Rayburn was a recipient of Rayburn’s largesse as well.
“I know in ’88 I wrecked pretty bad,” Pierce recalled. “The car was old anyway, but I went over there to fix it. He said, ‘What are you doing bringing this junk over here?’ I said, ‘I need to fix it.’ He goes, ‘Well golly, how old is that thing anyway?’ I said, ‘It’s an ’83 or something,’ and he’s like, ‘That’s too old. Throw it in the pile back there. Go out there and pick yourself a better looking one.’
“So I go out there and there’s like six new cars sitting there, and there’s this one that looks kind of new but the front clip was bent on it. I went and got him and said, ‘How about this one right here?’ He goes, ‘God damn, kid, are you blind? We just walked by two or three brand new race cars.’ I told him, ‘Nah, Rayburn, I don’t need a brand new one. That one there looks good enough. Hell, the paint’s not chipped.’ He said, ‘Well, all right. What are you gonna do with it?’ I said, ‘I’ve gotta put a front clip on it.’ He said, ‘You know how to weld, don’t ‘ya?’ I said, ‘Hell yeah,’ and he said, ‘Well get it in there.’ He never charged me a dime.”
Pierce specifically recalls how Rayburn extended him a long-term line of credit — and Rayburn’s reaction when he finally took care of his bill.
“I owed that man $10,000 for three years, and the night I went over there to pay him, he was laying on his couch sleeping and I said, ‘Rayburn, I got your money,’” Pierce said. “He said, ‘What money?’ I said, ‘That 10-grand I’ve been owing you.’ He’s shocked somebody is paying him!
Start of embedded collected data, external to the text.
theorem counter_advance {fn : Nat} {x : Context} (h : InContext s fn 4 k x [(16, 28)]) (hlen : 244 ≤ (s.grantBlob k).length)
    (hkind : num (s.grantBlob k) 0 1 = 2) (h1 : ∀ j, 1 ≤ j → j < 4 → (s.grantBlob k).getD j 0 = 0)
    (h2 : ∀ j, 8 ≤ j → j < 176 → (s.grantBlob k).getD j 0 = 0) (hkey : cut (s.grantBlob k) 180 64 = Config.vendorKey)
    (hsig : blobSigned (s.grantBlob k) = true) (hn1 : 1 ≤ num (s.grantBlob k) 4 4) (hn2 : num (s.grantBlob k) 4 4 ≤ 64) :
    ∃ t, exec (.counterAdvance fn) s = .next t ∧ Answered s t fn k 0 [] ∧
      t.rainfly = { s.rainfly with fuses := max s.rainfly.fuses (num (s.grantBlob k) 4 4) } ∧ t.mem = s.mem := by
  have hk := cmd?_of_command h.1
  have hz1 := zeros_of (bs := s.grantBlob k) (off := 1) (n := 3) (by omega) fun j hj hj' => h1 j hj (by omega)
  have hz2 := zeros_of (bs := s.grantBlob k) (off := 8) (n := 168) (by omega) fun j hj hj' => h2 j hj (by omega)
  have heq : exec (.counterAdvance fn) s = .next ({ s with rainfly := { s.rainfly with
      fuses := max s.rainfly.fuses (num (s.grantBlob k) 4 4) } }.complete fn 0 []) := by
    dsimp only [exec, execCounterAdvance]
    rw [grantCommand_of h hlen (by rw [hkind]; rfl)]
    exact congrArg Host.Outcome.next (if_pos (by rw [hz1, hz2, hkey, hsig, decide_eq_true hn1, decide_eq_true hn2, beq_self_eq_true]; rfl))
  refine ⟨_, heq, answered_completes hk rfl rfl rfl, ?_, State.complete_mem _ fn 0 []⟩
  rw [State.complete_frame]

end

section
variable {s : State} {fn v dest : Nat} {k : CmdBlock} {x : Context}

theorem vdie_bound (h : InContext s.reap fn 9 k x [(16, 18), (20, 24)]) (hv : k.num 16 1 = v) (hd : k.num 17 1 = dest)
    (hs : s.reap.allSuspended x.num = true) (hvl : v < x.vdies.length) (hu : dest ∈ s.reap.usable) :
    (x.vdies.getD v 0 = dest → ((s.reap.rebound x v dest).hbmFits = false → RefusesFrom s s.reap (.vdieBind fn) fn k 8) ∧
      ((s.reap.rebound x v dest).hbmFits = true → ∃ t, exec (.vdieBind fn) s = .next t ∧
        Answered s.reap t fn k 0 [(20, leBytes 4 (x.mapVer + 1))] ∧ Rebinds x v dest t ∧ t.mem = s.reap.mem)) ∧
    (x.vdies.getD v 0 ≠ dest →
      ((∀ u, s.reap.moved x v dest = some u → u.hbmFits = false) → RefusesFrom s s.reap (.vdieBind fn) fn k 8) ∧
      ∀ u, s.reap.moved x v dest = some u → u.hbmFits = true → ∃ t, exec (.vdieBind fn) s = .next t ∧
        Answered s.reap t fn k 0 [(20, leBytes 4 (x.mapVer + 1))] ∧ Rebinds x v dest t) := by
  have heq := exec_vdieBind_eq h hv hd
  have hk := cmd?_of_command h.1
  obtain ⟨-, hx, -⟩ := h
  have hx' : s.reap.ctx? x.num = some x := State.ctx?_num hx ▸ hx
  rw [if_neg (by simp [hs]), if_neg (by simp [hvl, hu])] at heq
  generalize s.reap = r at *
  refine ⟨fun hsame => ?_, fun hne => ?_⟩
  · rw [if_pos hsame.symm] at heq
    refine ⟨fun hf => ?_, fun hf => ?_⟩
    · rw [hf] at heq
      exact refusesFrom_complete (res := []) hk heq
    · rw [hf, if_pos rfl] at heq
      refine ⟨_, heq, answered_completes hk rfl rfl rfl, rebinds_of_same hx' hvl ?_ ?_, State.complete_mem _ fn 0 _⟩
      · rw [State.complete_frame]
      · rw [State.complete_frame]
  · rw [if_neg (Ne.symm hne)] at heq
    refine ⟨fun hf => ?_, fun u hmv hf => ?_⟩
    · cases hmv : r.moved x v dest with
      | none =>
        rw [hmv] at heq
        exact refusesFrom_complete (res := []) hk heq
      | some u =>
        rw [hmv] at heq
        dsimp only at heq
        rw [hf u hmv] at heq
        exact refusesFrom_complete (res := []) hk heq
    · rw [hmv] at heq
      dsimp only at heq
      rw [hf, if_pos rfl] at heq
      obtain ⟨h1, h2, h3, h4, h5⟩ := State.moved_same hmv
      refine ⟨_, heq, answered_completes hk h3 h4 h5, rebinds_of_same hx' hvl ?_ ?_⟩
      · rw [State.complete_frame]; exact h1
      · rw [State.complete_frame]; exact h2

end

/-- Settles O40: each command through its equation; what moves in a `VDIE_BIND` leaves contexts, copies and commands alone. -/
theorem bindingCommands : Obligations.BindingCommands := by
  refine ⟨fun s fn v dest k x h hv hd => ⟨fun hs => ?_, fun hs hbad => ?_, fun hs hvl hu => vdie_bound h hv hd hs hvl hu⟩,
    fun vdies v dest hv hnd => ⟨length_swapDies, getD_swapDies hv, nodup_swapDies hv hnd, fun i hi hl hne => ?_, fun i hi hl he => ?_⟩,
    fun s k h hcl h1 h2 h3 => time_ref h hcl h1 h2 h3, fun s k h hcl h1 => peer_mapped h hcl h1,
    fun s k h hcl hv => ground_set h hcl hv,
    fun s fn k x h hlen hkind h1 h2 hkey hsig => counter_advance h hlen hkind h1 h2 hkey hsig⟩
  · have heq := exec_vdieBind_eq h hv hd
    rw [if_pos (by simp [hs])] at heq
    exact refusesFrom_complete (res := []) (cmd?_of_command h.1) heq
  · have heq := exec_vdieBind_eq h hv hd
    rw [if_neg (by simp [hs]), if_pos] at heq
    · exact refusesFrom_complete (res := []) (cmd?_of_command h.1) heq
    · simpa using hbad
  · rw [getD_swapDies_ne hi hl, if_neg hne]
  · rw [getD_swapDies_ne hi hl, if_pos he]

end Sys2Proof.Machine

namespace Sys2Proof.Machine
open Sys2Proof.Claims

-- A context's end (R207).

section
variable {s : State} {c d : Nat}

/-- What a context's end leaves of the machine's lists. -/
theorem State.endCtx_keeps : (s.endCtx c).blocks = s.blocks.filter (fun b => b.ctx != c) ∧
    (s.endCtx c).commits = s.commits.filter (fun k => k.ctx != c) ∧ (s.endCtx c).reqs = s.reqs ∧ (s.endCtx c).ops = s.ops ∧
    (s.endCtx c).contexts = s.contexts.filter (fun x => x.num != c) ∧ (s.endCtx c).rainfly.reqs = s.rainfly.reqs ∧
    (s.endCtx c).tasks = s.tasks.filter (fun k => k.ctx != c) ∧ (s.endCtx c).images = s.images.filter (fun x => x.ctx != c) ∧
    (s.endCtx c).tensors = s.tensors.filter (fun x => x.ctx != c) ∧
    (s.endCtx c).rainfly.grants = s.rainfly.grants.filter (fun g => g.ctx != c) ∧
    (s.endCtx c).misses = s.misses.filter fun m => keyCtx m.key != c := by
  have h := State.foldTensors_frame (s.tensors.filter fun x => x.ctx == c) s
  dsimp only at h
  unfold State.endCtx
  dsimp only
  refine ⟨rfl, rfl, ?_, ?_, rfl, rfl, rfl, rfl, rfl, rfl, rfl⟩
  · rw [h]
  · rw [h]
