-- ==== Sys2Proof/Machine/Ops.lean ====
section
/-! DEFINITION. The shared operations over the state: channels, outputs, triggers, the emission, the construction,
and the fetch of the next delivery.  The block takes no exception and returns from none (R210): a trigger's entry
(R219) is the nearest thing, and it is `raisePin` and `raiseByte`. -/

namespace Sys2Proof.Machine

/-- Motor m's channel record (R20). -/
def State.chan (s : State) : Motor → Channel
  | .m0 => s.ch0
  | .m1 => s.ch1

/-- Writes motor m's channel record. -/
def State.setChan (s : State) (m : Motor) (c : Channel) : State :=
  match m with
  | .m0 => { s with ch0 := c }
  | .m1 => { s with ch1 := c }

/-- The outputs of an earlier step are gone when an operation starts (log 9). -/
def State.begin (s : State) : State :=
  { s with out := [] }

/-- Puts one more output on a port (R37). -/
def State.push (s : State) (o : Output) : State :=
  { s with out := s.out ++ [o] }

/-- The duty that DUTY[m] shows, for any `DutyT`, its zero and its `PWM_DUTY_ON` (R27, R174; log 8). -/
def dutyOut {DutyT : Type} (zero pwmDutyOn : DutyT) (s : State) (m : Motor) : DutyT :=
  match (s.chan m).duty with
  | .zero => zero
  | .pwmDutyOn => pwmDutyOn

/-- The pin levels that DIR[m] drives, for any `DIR_PIN_LEVELS` (R26, R174; log 8). -/
def dirOut {Levels : Type} (dirPinLevels : Dir → Levels) (s : State) (m : Motor) : Levels :=
  dirPinLevels (s.chan m).dir

/-- A read of AT_TARGET[m] (R227). -/
def atTargetOut (s : State) (m : Motor) : Bool :=
  (s.chan m).atTarget

/-- A read of ENC_RESYNC[m], which exists only with STICKY_FLAG (R30, R227). -/
def encResyncOut (s : State) (m : Motor) : Option Bool :=
  match s.cfg.encoderFaultReport with
  | .off => none
  | .stickyFlag => some (s.chan m).encResync

/-- `TPR[m]` (R24). -/
def State.tpr (s : State) : Motor → Nat
  | .m0 => s.cfg.tpr0
  | .m1 => s.cfg.tpr1

/-- `PinRead(m)`: both levels in one atomic act (R10, R57). -/
def pinRead (s : State) (m : Motor) : Bit × Bit :=
  ((s.chan m).encA, (s.chan m).encB)

/-- The pin-change trigger: the pins move and ENC_FLAG[m] is set, in one step (R190, R219). -/
def raisePin (m : Motor) (a b : Bit) (s : State) : State :=
  s.setChan m { s.chan m with encA := a, encB := b, encFlag := true }

/-- The byte-received trigger: RX_BYTE is latched and CMD_FLAG set, in one step (R191, R219). -/
def raiseByte (b : Byte) (s : State) : State :=
  { s with rxByte := b, cmdFlag := true }

/-- `Emit(id, v)`: the event on the output, and `TARGET[id] <- v` (R146, R147). -/
def emitCommand (id : Bit) (v : Word) (s : State) : State :=
  (s.setChan (motorOfBit id) { s.chan (motorOfBit id) with target := v }).push (.emit id v)

/-- Motor m's channel at a construction with pins (a, b), DIR drawn (R240). -/
def constructChannel (map : PhaseMap) (drawnDir : Dir) (a b : Bit) : Channel where
  encA := a
  encB := b
  qphase := phaseCode map (pinWord a b)
  qpos := 0#16
  target := 0#16
  dir := drawnDir
  duty := .zero
  atTarget := false
  encFlag := false
  encResync := false

/-- The construction of the instance (R240) with the `n`-th draws of the unspecified values.  The configuration
stays, and so does the agenda (log 4, log 16). -/
def construct (a0 b0 a1 b1 : Bit) (n : Nat) (s : State) : State :=
  { s with
    ch0 := constructChannel s.cfg.phaseMap (Config.drawDir n .m0) a0 b0
    ch1 := constructChannel s.cfg.phaseMap (Config.drawDir n .m1) a1 b1
    rxState := .awaitingMsw
    rxMotor := Config.drawRxMotor n
    rxHigh6 := Config.drawRxHigh6 n
    rxByte := Config.drawRxByte n
    cmdFlag := false
    seqPc := 0
    hit := false
    draws := n + 1 }

/-- The next move and the state it starts from: the first delivery of the agenda, decoded, or with an empty agenda
the sequencer's micro-step, which is always enabled (R60, R197, R198; log 1). -/
def fetch (s : State) : Except Reject Instr × State :=
  match s.agenda with
  | [] => (.ok .ustep, s)
  | d :: rest => (decode d, { s with agenda := rest })

end Sys2Proof.Machine
end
He’s used to getting ripped off … he had so money cars that he’d give away and then they’d sell ‘em and keep the money.
“So finally, he just lays his hand out as he’s half asleep and I lay $10,000 in cash in his hand. He starts to just crumple it up and he goes, ‘Yeah, it’s all there,’ and he pretty much fell right back to sleep. He didn’t even want to count it.
“But doing that stuff to him, when so many people screwed him over, that’s golden,” he continued. “So I was that guy who … he would do anything for me. I mean, when I asked him for a car, he said, ‘Well, get your ass over here and get it.’”
Pierce still relishes the memories of how Rayburn would go out of his way to help his racing career.
“I drove a beer truck (as a full-time job) for 10 years, 1980 to 1990,” Pierce said. “Remember, ’82 was when I got my first Rayburn car, and he knew I drove a beer truck. Well, if he thought I needed to drive someone else’s car besides my own, because my stuff wasn’t that good, he would call the beer place I worked for and say, ‘Where’s Pierce at? Can you get ahold of him? I gotta talk to him.’ They’d call taverns where I was stopping at and tell them, ‘Have him call Rayburn right now.’ So I call Rayburn when I get the message and I say, ‘What’s up Rayburn?’ He says, “I got you a ride for the North-South,’ or, ‘I got you a ride at Pennsboro,’ or, ‘I got you a ride at Brownstown.’ ”
Naturally, Pierce is upset that he won’t be able to attend Rayburn’s funeral services later this week because he will be in Vado, N.M., serving as crew chief for his son Bobby’s participation in the Wild West Shootout presented by O’Reilly Auto Parts.
“It hurts me. It’s not nice,” said Pierce, who entered the chassis-building business himself when he began constructing modifieds late in his driving career and then Late Models following his retirement from competition. “But he’ll know I miss him.”
Indeed, Rayburn had to realize how much Pierce appreciated him. Pierce made that clear ever time they crossed paths.
“When I got a chance to, I always gave him a hug and he’d go, ‘Oh, oh, oh,’ like he don’t expect to get a hug,” said Pierce, who last saw Rayburn during last July’s Summer Nationals event at Circle City Raceway in Indianapolis, Ind. “But I’d tell him, ‘We’re just that way buddy.’ I don’t know. It’s just different with him. You know, I wouldn’t walk up and hug (former Late Model chassis builder) Larry Shaw, although I drove for him and I respect him. I shake his hand. But Rayburn, I just hug him. It’s just that way. It just felt right.”